How to complete this task ▸ Please report each line of the data below that contains "Settles".

◆ ◆ ◆ ◆ ◆ ◆ ◆

/-- R123: where every internal entry has two children, a subtree at depth `base` fills 2^(-base) of the code space. An
entry has no more levels under it than internal entries up to it, so `m` is never below a length. -/
theorem CodeTree.codeSpace_eq {len : Byte → ℕ} {m : ℕ} (i : BitVec 9) : ∀ base : ℕ, i.toNat ≤ a.root.toNat →
    (nsym freq = 1 → i.toNat < 1) → base + (i.toNat + 1 - nsym freq) ≤ m →
    (∀ b path, a.LeafPath i b path → len b = base + path.length) → a.codeSpace len m i = 2 ^ (m - base) := by
  induction hd : i.toNat using Nat.strong_induction_on generalizing i with
  | _ d ih =>
    subst hd
    intro base hi full hm hlen
    obtain ⟨n, hn⟩ : ∃ n, a.nodeAt i = some n := ⟨_, h.nodeAt_eq hi⟩
    cases hl : n.isLeaf with
    | true =>
      rw [codeSpace_leaf hn hl, hlen _ [] ((leafPath_leaf_iff hn hl).2 ⟨rfl, rfl⟩), List.length_nil, Nat.add_zero]
    | false =>
      have hN := h.nsym_le_of_inner hi hn hl
      obtain ⟨-, left, right⟩ := h.children hi hn hl
      have right := right.resolve_left fun hr => by omega
      have deeper (bit : Bool) b path (hp : a.LeafPath (n.childOn bit) b path) : len b = base + 1 + path.length := by
        rw [hlen b (bit :: path) ((leafPath_cons_iff hn hl).2 hp), List.length_cons]
        omega
      rw [h.codeSpace_inner hi hn hl, ih _ left _ rfl (base + 1) (by omega) (by omega) (by omega) (deeper false),
        ih _ right _ rfl (base + 1) (by omega) (by omega) (by omega) (deeper true), ← Nat.two_mul, ← Nat.pow_succ']
      congr 1
      omega

end

/-- R123: the whole tree fills the code space, and the tree of one symbol half of it. -/
theorem buildTree_codeSpace {freq : Vector (BitVec 32) 256} {len : Byte → ℕ} (h : nsym freq ≠ 0)
    (hlen : ∀ b path, (buildTree freq).IsCodeOf b path → len b = path.length) :
    (buildTree freq).codeSpace len 255 (buildTree freq).root = if nsym freq = 1 then 2 ^ 254 else 2 ^ 255 := by
  have tree := buildTree_codeTree h
  have le := nsym_le freq
  split
  · rename_i one
    have root : (buildTree freq).root.toNat = 1 := by rw [(buildTree_one freq one).1]; rfl
    generalize buildTree freq = a at hlen tree root
    obtain ⟨n, hn, hl⟩ := tree.root_inner
    obtain ⟨ne, left, right⟩ := tree.children (Nat.le_refl _) hn hl
    have null : n.right = nullIdx := by
      rcases right with ⟨hr, -⟩ | right
      · exact hr
      · exact absurd (BitVec.eq_of_toNat_eq (by omega)) ne
    have under b path (hp : a.LeafPath n.left b path) : len b = 1 + path.length := by
      rw [hlen b (false :: path) ((leafPath_cons_iff hn hl).2 hp), List.length_cons, Nat.add_comm]
    rw [tree.codeSpace_inner (Nat.le_refl _) hn hl, null, codeSpace_null, Nat.add_zero,
      tree.codeSpace_eq n.left 1 (by omega) (by omega) (by omega) under]
  · have root := (buildTree_shape freq (by omega)).2.2
    exact tree.codeSpace_eq _ 0 (Nat.le_refl _) (by omega) (by omega) fun b path hp =>
      (hlen b path hp).trans (Nat.zero_add _).symm

/-- R123: the sum over the entries of the table is the code space of the root. -/
theorem sum_table_eq_codeSpace {freq : Vector (BitVec 32) 256} (h : nsym freq ≠ 0) (len : Byte → ℕ) (m : ℕ) :
    ((List.range 256).map fun k => if freq[k]?.getD 0 = 0 then 0 else 2 ^ (m - len (BitVec.ofNat 8 k))).sum =
      (buildTree freq).codeSpace len m (buildTree freq).root := by
  rw [← List.sum_toFinset _ List.nodup_range, List.toFinset_range, Arena.codeSpace]
  refine Finset.sum_congr rfl fun k hk => ?_
  have code := (buildTree_codeTree h).exists_code_iff (BitVec.ofNat 8 k)
  have hk : (BitVec.ofNat 8 k).toNat = k := by
    rw [BitVec.toNat_ofNat]
    exact Nat.mod_eq_of_lt (Finset.mem_range.1 hk)
  rw [present_iff, hk] at code
  simp only [code, ite_not]

end Sys2Proof.Machine

open Sys2Proof Sys2Proof.Machine

/-- Settles O27: TREE_VALID promises a tree of the present symbols, and the traversal records each of its leaves. -/
theorem gencodesRecordsEveryPath : Obligations.GencodesRecordsEveryPath := by
  intro s hs ha hb ho
  have exec_eq : exec .gencodes s = gencodesExec s :=
    CoreStep.exec_of_enabled (c := .gencodesExec) ha ((running_iff s opGencodes).2 ⟨hb, ho⟩)
  refine ⟨fun valid => ?_, fun invalid => exec_eq.trans (gencodesExec_of_invalid invalid)⟩
  obtain ⟨built, symbols⟩ := hs.tree.tree_valid valid
  obtain ⟨t, ht⟩ := genCodes_buildTree s.freq symbols
  have tree := buildTree_codeTree symbols
  refine ⟨t, exec_eq.trans (gencodesExec_of_valid valid (built ▸ ht)), ?_⟩
  rw [built]
  exact ⟨fun b path => entry_of_isCodeOf ht symbols, fun b => (tree.exists_code_iff b).2, fun b => entry_of_absent ht symbols⟩

/-- Settles O28: every length in the table is that of the one path to the leaf of its symbol. -/
theorem codeTableLaws : Obligations.CodeTableLaws := by
  intro freq h
  obtain ⟨t, ht⟩ := genCodes_buildTree freq h
  have tree := buildTree_codeTree h
  have code {b : Byte} (hb : present freq b = true) : ∃ path, (buildTree freq).IsCodeOf b path ∧
      (t.lenOf b).toNat = path.length ∧ t.bitsOf b = path := by
    obtain ⟨path, hp⟩ := (tree.exists_code_iff b).2 hb
    obtain ⟨len, -, bits⟩ := entry_of_isCodeOf ht h hp
    exact ⟨path, hp, len, bits⟩
  have bounds {b : Byte} (hb : present freq b = true) :
      1 ≤ (t.lenOf b).toNat ∧ (t.lenOf b).toNat ≤ max 1 (nsym freq - 1) := by
    obtain ⟨path, hp, len, -⟩ := code hb
    rw [len]
    exact buildTree_depth h hp
  refine ⟨t, ht, fun b => ⟨fun hlen => ?_, fun hb hlen => ?_⟩, fun x y hx hy hne hpre => ?_, ?_, fun b hb => ?_⟩
  · by_contra hb
    exact hlen (entry_of_absent ht h (Bool.eq_false_iff.2 hb)).1
  · have := (bounds hb).1
    simp [hlen] at this
  · obtain ⟨p, hp, -, bits_x⟩ := code hx
    obtain ⟨q, hq, -, bits_y⟩ := code hy
    rw [bits_x, bits_y] at hpre
    obtain rfl := leafPath_eq_of_isPrefix hp hq hpre
    obtain ⟨n, hn, -, rfl⟩ := hp
    obtain ⟨m, hm, -, rfl⟩ := hq
    exact hne (congrArg Node.symbol (Option.some.inj (hn.symm.trans hm)))
  · rw [sum_table_eq_codeSpace h fun b => (t.lenOf b).toNat]
    exact buildTree_codeSpace h fun b path hp => (entry_of_isCodeOf ht h hp).1
  · have := bounds hb
    omega

end

section
/-! The payload format (44_encoder.md R132 to R134): the byte of eight bits, the padded byte, and where each bit of a
bit list stands in its packed bytes. -/

namespace Sys2Proof.Machine

/-! ### One byte (R132, R133) -/

theorem packByte_toNat (c : Bits) : (packByte c).toNat = num (c.take 8) := by
  have short : (c.take 8).length ≤ 8 := List.length_take_le 8 c
  have lt : num (c.take 8) < 2 ^ 8 := (num_lt _).trans_le (Nat.pow_le_pow_right Nat.two_pos short)
  rw [packByte, BitVec.toNat_ofNat, Nat.mod_eq_of_lt lt]

theorem bits_packByte {c : Bits} (h : 8 ≤ c.length) : bits 8 (packByte c).toNat = c.take 8 := by
  have len : (c.take 8).length = 8 := List.length_take_of_le h
  simpa only [packByte_toNat, len] using bits_num (c.take 8)

/-- R132: the first of the eight bits becomes bit 7. -/
theorem packByte_getLsbD_seven {c : Bits} (h : 8 ≤ c.length) : some ((packByte c).getLsbD 7) = c.head? := by
  have first : (bits 8 (packByte c).toNat).head? = some ((packByte c).getLsbD 7) := rfl
  rw [← first, bits_packByte h, List.head?_take, if_neg (by decide)]

theorem padded_length {c : Bits} (h : c.length ≤ 8) : (c ++ List.replicate (8 - c.length) false).length = 8 := by
  simp [h]

theorem padByte_toNat {c : Bits} (h : c.length ≤ 8) :
    (padByte c).toNat = num (c ++ List.replicate (8 - c.length) false) := by
  rw [padByte, packByte_toNat, List.take_of_length_le (padded_length h).le]

theorem bits_padByte {c : Bits} (h : c.length ≤ 8) :
    bits 8 (padByte c).toNat = c ++ List.replicate (8 - c.length) false := by
  rw [padByte, bits_packByte (padded_length h).ge, List.take_of_length_le (padded_length h).le]

/-- Eight bits need no padding. -/
theorem padByte_take {c : Bits} (h : 8 ≤ c.length) : padByte (c.take 8) = packByte c := by
  simp [padByte, packByte, h, List.take_take]

/-! ### Many bytes (R134) -/

@[simp] theorem packBytes_length (n : Nat) (c : Bits) : (packBytes n c).length = n := by
  induction n generalizing c with
  | zero => rfl
  | succ n ih => simp [packBytes, ih]

theorem packBytes_add (m n : Nat) (c : Bits) : packBytes (m + n) c = packBytes m c ++ packBytes n (c.drop (8 * m)) := by
  induction m generalizing c with
  | zero => simp [packBytes]
  | succ m ih =>
    rw [Nat.succ_add, packBytes, packBytes, ih, List.drop_drop, List.cons_append, Nat.mul_succ, Nat.add_comm 8]

/-- A bit list packs into its complete bytes and what the bits left over pack into. -/
theorem packBits_eq_append (c : Bits) :
    packBits c = packBytes (c.length / 8) c ++ packBits (c.drop (8 * (c.length / 8))) := by
  have count : (c.length + 7) / 8 = c.length / 8 + (c.length - 8 * (c.length / 8) + 7) / 8 := by omega
  rw [packBits, count, packBytes_add, packBits, List.length_drop]

@[simp] theorem packBits_nil : packBits [] = [] := rfl

/-- R133: one to seven bits make one padded byte. -/
theorem packBits_short {c : Bits} (hne : c ≠ []) (h : c.length < 8) : packBits c = [padByte c] := by
  have pos : 0 < c.length := List.length_pos_iff.2 hne
  have one : (c.length + 7) / 8 = 1 := by omega
  rw [packBits, one, packBytes, packBytes, List.take_of_length_le h.le]

theorem payloadBits_packBytes (n : Nat) (c : Bits) :
    payloadBits (packBytes n c) = c.take (8 * n) ++ List.replicate (8 * n - c.length) false := by
  induction n generalizing c with
  | zero => simp [packBytes, payloadBits]
  | succ n ih =>
    have unfolded : payloadBits (packBytes (n + 1) c) =
        bits 8 (padByte (c.take 8)).toNat ++ payloadBits (packBytes n (c.drop 8)) := rfl
    rw [unfolded, bits_padByte (List.length_take_le 8 c), ih]
    rcases le_or_gt 8 c.length with full | short
    · have rest : 8 * n - (c.length - 8) = 8 * (n + 1) - c.length := by omega
      simp [full, rest, Nat.mul_succ, Nat.add_comm, List.take_add]
    · have pad : 8 - c.length + 8 * n = 8 * (n + 1) - c.length := by omega
      simp [List.take_of_length_le short.le, List.drop_of_length_le short.le, pad,
        List.take_of_length_le (show c.length ≤ 8 * (n + 1) by omega)]

theorem payloadBits_packBits (c : Bits) :
    payloadBits (packBits c) = c ++ List.replicate (8 * ((c.length + 7) / 8) - c.length) false := by
  rw [packBits, payloadBits_packBytes, List.take_of_length_le (by omega)]

/-- R134: bit k of a payload is bit 7 - (k mod 8) of its byte k/8. -/
theorem payloadBits_getElem? (bytes : List Byte) (k : Nat) :
    (payloadBits bytes)[k]? = bytes[k / 8]?.map fun byte => byte.getLsbD (7 - k % 8) := by
  induction bytes generalizing k with
  | nil => simp [payloadBits]
  | cons b bytes ih =>
    have unfolded : payloadBits (b :: bytes) = bits 8 b.toNat ++ payloadBits bytes := rfl
    rw [unfolded]
    rcases Nat.lt_or_ge k 8 with here | later
    · rw [List.getElem?_append_left (by simpa using here), bits_getElem?, if_pos here, Nat.div_eq_of_lt here,
        Nat.mod_eq_of_lt here]
      rfl
    · have next : k / 8 = (k - 8) / 8 + 1 := by omega
      rw [List.getElem?_append_right (by simpa using later), bits_length, ih, next, List.getElem?_cons_succ,
        ← Nat.mod_eq_sub_mod later]

end Sys2Proof.Machine

open Sys2Proof Sys2Proof.Machine

/-- Settles O32: the bits of the packed bytes are the list and its padding, each where `payloadBits` reads it. -/
theorem payloadBitsStandMostSignificantFirst : Obligations.PayloadBitsStandMostSignificantFirst := by
  refine fun p => ⟨packBytes_length _ p, fun k byte hk => ?_, payloadBits_packBits p⟩
  have bit := payloadBits_getElem? (packBits p) k
  rw [hk, payloadBits_packBits, Option.map_some] at bit
  rcases Nat.lt_or_ge k p.length with valid | padding
  · rw [List.getElem?_append_left valid] at bit
    rw [bit, Option.getD_some]
  · rw [List.getElem?_append_right padding] at bit
    rw [List.getElem?_eq_none padding, Option.getD_none]
    exact List.eq_of_mem_replicate (List.mem_of_getElem? bit)
end

section
/-! The core steps of ENCODE (44_encoder.md R131 to R133, R136; 60_exceptions.md R188): when each is enabled and what
it makes of the state. -/

namespace Sys2Proof.Machine

/-! ### ENC_CONSUME (R131) -/

theorem encConsumeEnabled_iff (s : State) :
    encConsumeEnabled s = true ↔
      s.running opEncode = true ∧ s.jobRem ≠ 0 ∧ s.inq ≠ [] ∧ (s.err ≠ .noError ∨ s.pb.length < 8) := by
  simp [encConsumeEnabled, and_assoc]

@[simp] theorem bitsOf_length (t : CodeTable) (b : Byte) : (t.bitsOf b).length = (t.lenOf b).toNat :=
  bits_length _ _

theorem encodeSymbol_unknown {b : Byte} {s : State} (h : s.codes.lenOf b = 0) :
    encodeSymbol b s = { s with err := .unknownSymbol, pb := [] } := if_pos h

theorem encodeSymbol_appends {b : Byte} {s : State} (h : s.codes.lenOf b ≠ 0) :
    encodeSymbol b s =
      { s with pb := s.pb ++ s.codes.bitsOf b, encBits := s.encBits + (s.codes.lenOf b).setWidth 64 } := if_neg h

section
variable {s : State} {b : Byte} {q : List Byte} (hq : s.inq = b :: q)
include hq

theorem encConsume_appends (he : s.err = .noError) (hl : s.codes.lenOf b ≠ 0) :
    encConsume s =
      { s with
        inq := q, jobRem := s.jobRem - 1,
        pb := s.pb ++ s.codes.bitsOf b, encBits := s.encBits + (s.codes.lenOf b).setWidth 64 } := by
  rw [encConsume, consume_cons _ hq, if_pos he]
  exact encodeSymbol_appends hl

theorem encConsume_unknown (he : s.err = .noError) (hl : s.codes.lenOf b = 0) :
    encConsume s = { s with inq := q, jobRem := s.jobRem - 1, err := .unknownSymbol, pb := [] } := by
  rw [encConsume, consume_cons _ hq, if_pos he]
  exact encodeSymbol_unknown hl

/-- R188: after an error the job is drained. -/
theorem encConsume_drains (he : s.err ≠ .noError) :
    encConsume s = { s with inq := q, jobRem := s.jobRem - 1 } := by
  rw [encConsume, consume_cons _ hq, if_neg he]

end

/-! ### ENC_EMIT and ENC_DONE (R132, R133) -/

theorem encEmitEnabled_iff (s : State) :
    encEmitEnabled s = true ↔
      s.running opEncode = true ∧ s.err = .noError ∧ 8 ≤ s.pb.length ∧ s.outq.length < s.outDepth.val := by
  simp [encEmitEnabled, State.outRoom, and_assoc]

theorem encDoneEnabled_iff (s : State) :
    encDoneEnabled s = true ↔
      s.running opEncode = true ∧ s.jobRem = 0 ∧ (s.err ≠ .noError ∨ s.pb.length < 8) ∧
        (s.err ≠ .noError ∨ s.pb = [] ∨ s.outq.length < s.outDepth.val) := by
  simp [encDoneEnabled, State.outRoom, and_assoc, or_assoc]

◆ ◆ ◆ ◆ ◆ ◆ ◆

Finished task ▸
/-- Settles O27: TREE_VALID promises a tree of the present symbols, and the traversal records each of its leaves. -/
/-- Settles O28: every length in the table is that of the one path to the leaf of its symbol. -/
/-- Settles O32: the bits of the packed bytes are the list and its padding, each where `payloadBits` reads it. -/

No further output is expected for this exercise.